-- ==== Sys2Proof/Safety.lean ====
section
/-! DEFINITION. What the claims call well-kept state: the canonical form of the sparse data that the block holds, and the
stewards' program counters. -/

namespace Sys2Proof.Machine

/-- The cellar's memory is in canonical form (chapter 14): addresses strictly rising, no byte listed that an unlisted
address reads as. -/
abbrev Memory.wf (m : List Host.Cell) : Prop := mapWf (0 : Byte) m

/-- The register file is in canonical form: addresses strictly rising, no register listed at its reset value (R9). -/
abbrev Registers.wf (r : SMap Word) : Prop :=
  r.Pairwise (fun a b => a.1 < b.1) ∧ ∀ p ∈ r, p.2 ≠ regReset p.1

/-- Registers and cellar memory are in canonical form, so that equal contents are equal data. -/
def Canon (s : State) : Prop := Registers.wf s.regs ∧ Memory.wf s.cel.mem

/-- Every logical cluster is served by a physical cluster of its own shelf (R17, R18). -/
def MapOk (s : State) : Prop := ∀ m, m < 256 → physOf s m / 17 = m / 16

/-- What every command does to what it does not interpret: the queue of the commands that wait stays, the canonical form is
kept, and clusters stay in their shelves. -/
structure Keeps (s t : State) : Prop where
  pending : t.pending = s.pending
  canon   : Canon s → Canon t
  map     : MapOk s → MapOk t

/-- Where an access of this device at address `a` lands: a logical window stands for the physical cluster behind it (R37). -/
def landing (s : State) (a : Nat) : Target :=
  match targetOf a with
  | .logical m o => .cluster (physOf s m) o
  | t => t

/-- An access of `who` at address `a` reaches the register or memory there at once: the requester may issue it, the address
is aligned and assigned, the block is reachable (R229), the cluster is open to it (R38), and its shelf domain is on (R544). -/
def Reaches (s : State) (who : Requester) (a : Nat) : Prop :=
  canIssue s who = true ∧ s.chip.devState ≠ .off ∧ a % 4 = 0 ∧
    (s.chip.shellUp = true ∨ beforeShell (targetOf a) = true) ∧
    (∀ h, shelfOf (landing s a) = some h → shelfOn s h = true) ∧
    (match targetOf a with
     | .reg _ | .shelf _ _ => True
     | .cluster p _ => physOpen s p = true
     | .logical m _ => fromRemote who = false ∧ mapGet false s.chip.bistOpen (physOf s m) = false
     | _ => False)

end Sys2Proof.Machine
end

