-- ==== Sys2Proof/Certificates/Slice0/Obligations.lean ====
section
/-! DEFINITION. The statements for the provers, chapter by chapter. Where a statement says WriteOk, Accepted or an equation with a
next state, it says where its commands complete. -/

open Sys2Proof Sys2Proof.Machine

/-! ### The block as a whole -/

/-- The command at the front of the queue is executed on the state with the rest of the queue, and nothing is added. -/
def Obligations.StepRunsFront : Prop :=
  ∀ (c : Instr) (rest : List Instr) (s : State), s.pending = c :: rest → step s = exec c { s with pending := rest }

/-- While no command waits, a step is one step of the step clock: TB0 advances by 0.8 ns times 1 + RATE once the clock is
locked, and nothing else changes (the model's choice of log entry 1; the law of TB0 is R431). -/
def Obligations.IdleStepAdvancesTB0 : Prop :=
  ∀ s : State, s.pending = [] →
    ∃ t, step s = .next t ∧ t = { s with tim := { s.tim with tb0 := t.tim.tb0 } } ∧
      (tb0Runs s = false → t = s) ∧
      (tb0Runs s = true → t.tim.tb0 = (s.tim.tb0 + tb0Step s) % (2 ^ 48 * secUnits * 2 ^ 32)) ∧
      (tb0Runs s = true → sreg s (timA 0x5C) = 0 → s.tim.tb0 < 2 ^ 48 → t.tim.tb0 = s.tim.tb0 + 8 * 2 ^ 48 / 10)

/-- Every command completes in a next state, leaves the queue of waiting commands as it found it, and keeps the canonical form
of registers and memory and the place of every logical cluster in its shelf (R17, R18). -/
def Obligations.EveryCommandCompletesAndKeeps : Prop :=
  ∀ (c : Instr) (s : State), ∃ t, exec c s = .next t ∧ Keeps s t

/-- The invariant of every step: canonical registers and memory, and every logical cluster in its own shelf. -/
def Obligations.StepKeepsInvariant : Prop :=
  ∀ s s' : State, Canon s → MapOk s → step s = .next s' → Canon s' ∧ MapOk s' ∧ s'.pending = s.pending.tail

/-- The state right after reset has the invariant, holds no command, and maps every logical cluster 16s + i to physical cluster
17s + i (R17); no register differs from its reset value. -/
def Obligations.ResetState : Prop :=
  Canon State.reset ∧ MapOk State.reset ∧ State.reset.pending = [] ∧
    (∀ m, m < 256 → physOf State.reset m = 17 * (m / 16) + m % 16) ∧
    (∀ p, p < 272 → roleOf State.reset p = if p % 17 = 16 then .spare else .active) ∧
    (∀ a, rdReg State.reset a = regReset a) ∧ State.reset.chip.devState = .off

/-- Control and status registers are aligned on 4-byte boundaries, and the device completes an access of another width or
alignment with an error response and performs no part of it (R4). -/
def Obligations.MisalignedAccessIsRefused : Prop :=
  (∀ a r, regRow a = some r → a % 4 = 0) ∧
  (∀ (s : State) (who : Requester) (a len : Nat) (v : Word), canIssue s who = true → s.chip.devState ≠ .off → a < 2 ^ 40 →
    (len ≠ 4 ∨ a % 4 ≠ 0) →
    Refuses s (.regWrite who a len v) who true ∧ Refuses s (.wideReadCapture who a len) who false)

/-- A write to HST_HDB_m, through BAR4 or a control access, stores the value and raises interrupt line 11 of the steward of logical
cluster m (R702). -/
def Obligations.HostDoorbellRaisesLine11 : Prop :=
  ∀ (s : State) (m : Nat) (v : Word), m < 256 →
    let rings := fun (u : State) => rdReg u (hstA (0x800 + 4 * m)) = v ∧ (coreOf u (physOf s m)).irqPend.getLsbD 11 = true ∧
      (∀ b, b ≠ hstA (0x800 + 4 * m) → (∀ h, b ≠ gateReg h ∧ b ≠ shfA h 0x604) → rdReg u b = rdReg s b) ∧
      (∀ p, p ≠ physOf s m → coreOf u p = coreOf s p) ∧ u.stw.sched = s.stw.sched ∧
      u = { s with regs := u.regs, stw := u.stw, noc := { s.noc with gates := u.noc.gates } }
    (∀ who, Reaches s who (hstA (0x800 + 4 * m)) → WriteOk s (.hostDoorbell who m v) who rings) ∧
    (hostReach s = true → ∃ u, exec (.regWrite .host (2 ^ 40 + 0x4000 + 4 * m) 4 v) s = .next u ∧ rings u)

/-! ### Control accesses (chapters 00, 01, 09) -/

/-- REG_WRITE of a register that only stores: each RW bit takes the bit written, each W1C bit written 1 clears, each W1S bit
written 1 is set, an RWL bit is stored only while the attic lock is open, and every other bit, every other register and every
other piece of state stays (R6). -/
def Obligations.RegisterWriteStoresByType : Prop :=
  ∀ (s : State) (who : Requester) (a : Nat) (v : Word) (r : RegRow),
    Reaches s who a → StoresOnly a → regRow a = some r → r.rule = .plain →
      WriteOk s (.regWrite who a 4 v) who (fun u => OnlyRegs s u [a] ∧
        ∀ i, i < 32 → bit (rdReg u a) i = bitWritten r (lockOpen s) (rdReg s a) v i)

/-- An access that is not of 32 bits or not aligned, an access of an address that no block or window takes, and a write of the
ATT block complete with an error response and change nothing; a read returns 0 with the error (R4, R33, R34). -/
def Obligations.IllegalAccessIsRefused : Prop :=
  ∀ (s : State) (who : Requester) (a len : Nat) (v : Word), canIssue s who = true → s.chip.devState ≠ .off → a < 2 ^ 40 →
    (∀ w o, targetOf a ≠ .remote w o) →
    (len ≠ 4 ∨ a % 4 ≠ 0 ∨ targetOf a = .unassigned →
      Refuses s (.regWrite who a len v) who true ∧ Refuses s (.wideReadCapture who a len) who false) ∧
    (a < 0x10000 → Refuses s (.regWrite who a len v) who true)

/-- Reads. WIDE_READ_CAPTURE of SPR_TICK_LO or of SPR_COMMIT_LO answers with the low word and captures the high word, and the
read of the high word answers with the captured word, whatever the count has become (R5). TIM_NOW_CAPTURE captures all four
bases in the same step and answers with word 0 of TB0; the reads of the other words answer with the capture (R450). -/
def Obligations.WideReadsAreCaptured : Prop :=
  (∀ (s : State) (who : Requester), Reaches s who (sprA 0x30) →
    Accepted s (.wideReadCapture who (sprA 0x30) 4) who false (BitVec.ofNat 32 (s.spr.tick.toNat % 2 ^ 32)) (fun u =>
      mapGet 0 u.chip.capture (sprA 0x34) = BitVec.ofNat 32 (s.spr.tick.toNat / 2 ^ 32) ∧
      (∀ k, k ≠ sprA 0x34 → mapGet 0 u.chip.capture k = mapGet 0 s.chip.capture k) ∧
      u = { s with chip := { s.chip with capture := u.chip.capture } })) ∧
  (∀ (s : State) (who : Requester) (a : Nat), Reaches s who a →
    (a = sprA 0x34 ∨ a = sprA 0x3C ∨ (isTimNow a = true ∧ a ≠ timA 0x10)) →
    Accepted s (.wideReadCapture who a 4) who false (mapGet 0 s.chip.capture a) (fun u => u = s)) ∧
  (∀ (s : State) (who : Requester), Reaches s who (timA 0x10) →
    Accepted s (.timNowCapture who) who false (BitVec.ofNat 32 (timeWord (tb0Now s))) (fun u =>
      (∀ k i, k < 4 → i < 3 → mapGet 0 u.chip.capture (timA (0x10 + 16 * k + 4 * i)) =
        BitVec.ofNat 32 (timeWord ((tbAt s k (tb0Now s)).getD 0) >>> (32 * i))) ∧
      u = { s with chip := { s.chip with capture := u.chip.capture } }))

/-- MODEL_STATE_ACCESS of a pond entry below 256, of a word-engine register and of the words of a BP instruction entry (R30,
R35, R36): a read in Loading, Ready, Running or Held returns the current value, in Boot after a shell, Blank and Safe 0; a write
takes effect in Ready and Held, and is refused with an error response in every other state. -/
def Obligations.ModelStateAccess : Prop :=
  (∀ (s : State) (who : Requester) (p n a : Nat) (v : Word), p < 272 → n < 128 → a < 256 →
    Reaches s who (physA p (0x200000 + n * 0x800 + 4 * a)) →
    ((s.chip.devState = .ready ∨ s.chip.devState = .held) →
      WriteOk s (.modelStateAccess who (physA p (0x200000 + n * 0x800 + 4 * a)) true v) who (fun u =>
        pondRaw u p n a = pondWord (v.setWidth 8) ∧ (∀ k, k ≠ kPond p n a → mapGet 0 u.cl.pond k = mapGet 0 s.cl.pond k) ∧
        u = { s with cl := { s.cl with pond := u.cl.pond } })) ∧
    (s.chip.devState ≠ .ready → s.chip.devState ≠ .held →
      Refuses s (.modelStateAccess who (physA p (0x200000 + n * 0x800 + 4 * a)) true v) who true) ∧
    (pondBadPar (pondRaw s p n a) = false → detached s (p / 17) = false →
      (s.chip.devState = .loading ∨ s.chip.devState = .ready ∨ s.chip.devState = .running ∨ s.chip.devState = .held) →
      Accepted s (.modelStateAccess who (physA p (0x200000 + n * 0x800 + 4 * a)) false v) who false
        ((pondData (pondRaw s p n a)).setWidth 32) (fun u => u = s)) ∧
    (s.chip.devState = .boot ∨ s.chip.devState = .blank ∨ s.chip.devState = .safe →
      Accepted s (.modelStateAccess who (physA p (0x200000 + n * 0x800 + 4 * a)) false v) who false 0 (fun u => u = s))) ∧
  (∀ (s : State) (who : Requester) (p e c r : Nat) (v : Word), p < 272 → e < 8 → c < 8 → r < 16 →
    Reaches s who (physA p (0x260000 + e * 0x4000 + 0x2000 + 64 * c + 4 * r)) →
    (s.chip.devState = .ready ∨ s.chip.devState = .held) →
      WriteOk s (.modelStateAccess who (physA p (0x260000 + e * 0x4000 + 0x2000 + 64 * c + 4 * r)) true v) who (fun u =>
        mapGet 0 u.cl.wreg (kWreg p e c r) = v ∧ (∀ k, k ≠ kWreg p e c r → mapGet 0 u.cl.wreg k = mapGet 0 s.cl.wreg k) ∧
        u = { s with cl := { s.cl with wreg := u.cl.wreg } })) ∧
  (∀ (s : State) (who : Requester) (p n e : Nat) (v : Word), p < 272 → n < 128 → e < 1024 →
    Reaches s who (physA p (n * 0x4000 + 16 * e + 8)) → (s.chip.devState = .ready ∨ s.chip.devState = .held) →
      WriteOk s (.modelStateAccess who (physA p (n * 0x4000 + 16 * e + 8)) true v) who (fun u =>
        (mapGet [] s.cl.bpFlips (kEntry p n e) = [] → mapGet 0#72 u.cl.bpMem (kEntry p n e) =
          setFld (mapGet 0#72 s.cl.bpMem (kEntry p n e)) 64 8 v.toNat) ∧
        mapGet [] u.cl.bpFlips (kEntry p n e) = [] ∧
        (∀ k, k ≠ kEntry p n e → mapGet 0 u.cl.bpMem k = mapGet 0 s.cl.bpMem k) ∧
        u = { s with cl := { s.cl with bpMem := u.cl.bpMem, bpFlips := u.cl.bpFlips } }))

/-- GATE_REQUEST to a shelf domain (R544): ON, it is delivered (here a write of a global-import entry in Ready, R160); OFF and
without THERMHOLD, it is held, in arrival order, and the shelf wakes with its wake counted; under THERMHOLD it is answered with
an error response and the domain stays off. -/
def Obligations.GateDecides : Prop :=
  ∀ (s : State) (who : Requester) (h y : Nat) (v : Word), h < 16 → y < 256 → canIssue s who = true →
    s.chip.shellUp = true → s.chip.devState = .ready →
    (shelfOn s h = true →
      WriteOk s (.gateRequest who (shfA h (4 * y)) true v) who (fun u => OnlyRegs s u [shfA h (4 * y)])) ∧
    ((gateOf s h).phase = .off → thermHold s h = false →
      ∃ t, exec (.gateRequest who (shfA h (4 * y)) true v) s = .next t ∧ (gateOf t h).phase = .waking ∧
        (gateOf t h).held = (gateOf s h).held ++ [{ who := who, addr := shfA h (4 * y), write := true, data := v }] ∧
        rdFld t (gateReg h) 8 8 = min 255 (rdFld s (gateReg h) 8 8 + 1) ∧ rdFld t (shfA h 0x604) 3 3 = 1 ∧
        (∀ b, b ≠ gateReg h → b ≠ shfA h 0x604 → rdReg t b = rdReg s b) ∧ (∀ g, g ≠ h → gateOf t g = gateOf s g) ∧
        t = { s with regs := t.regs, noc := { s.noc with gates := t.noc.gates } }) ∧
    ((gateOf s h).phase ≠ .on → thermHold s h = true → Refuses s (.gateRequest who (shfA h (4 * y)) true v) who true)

## EXERCISE INSTRUCTIONS
From the first line of the data above through the line containing "physOpen s p = true", repeat each line exactly, and add nothing.

## YOUR SOLUTION
-- ==== Sys2Proof/Safety.lean ====
section
/-! DEFINITION. What the claims call well-kept state: the canonical form of the sparse data that the block holds, and the
stewards' program counters. -/

namespace Sys2Proof.Machine

/-- The cellar's memory is in canonical form (chapter 14): addresses strictly rising, no byte listed that an unlisted
address reads as. -/
abbrev Memory.wf (m : List Host.Cell) : Prop := mapWf (0 : Byte) m

/-- The register file is in canonical form: addresses strictly rising, no register listed at its reset value (R9). -/
abbrev Registers.wf (r : SMap Word) : Prop :=
  r.Pairwise (fun a b => a.1 < b.1) ∧ ∀ p ∈ r, p.2 ≠ regReset p.1

/-- Registers and cellar memory are in canonical form, so that equal contents are equal data. -/
def Canon (s : State) : Prop := Registers.wf s.regs ∧ Memory.wf s.cel.mem

/-- Every logical cluster is served by a physical cluster of its own shelf (R17, R18). -/
def MapOk (s : State) : Prop := ∀ m, m < 256 → physOf s m / 17 = m / 16

/-- What every command does to what it does not interpret: the queue of the commands that wait stays, the canonical form is
kept, and clusters stay in their shelves. -/
structure Keeps (s t : State) : Prop where
  pending : t.pending = s.pending
  canon   : Canon s → Canon t
  map     : MapOk s → MapOk t

/-- Where an access of this device at address `a` lands: a logical window stands for the physical cluster behind it (R37). -/
def landing (s : State) (a : Nat) : Target :=
  match targetOf a with
  | .logical m o => .cluster (physOf s m) o
  | t => t

/-- An access of `who` at address `a` reaches the register or memory there at once: the requester may issue it, the address
is aligned and assigned, the block is reachable (R229), the cluster is open to it (R38), and its shelf domain is on (R544). -/
def Reaches (s : State) (who : Requester) (a : Nat) : Prop :=
  canIssue s who = true ∧ s.chip.devState ≠ .off ∧ a % 4 = 0 ∧
    (s.chip.shellUp = true ∨ beforeShell (targetOf a) = true) ∧
    (∀ h, shelfOf (landing s a) = some h → shelfOn s h = true) ∧
    (match targetOf a with
     | .reg _ | .shelf _ _ => True
     | .cluster p _ => physOpen s p = true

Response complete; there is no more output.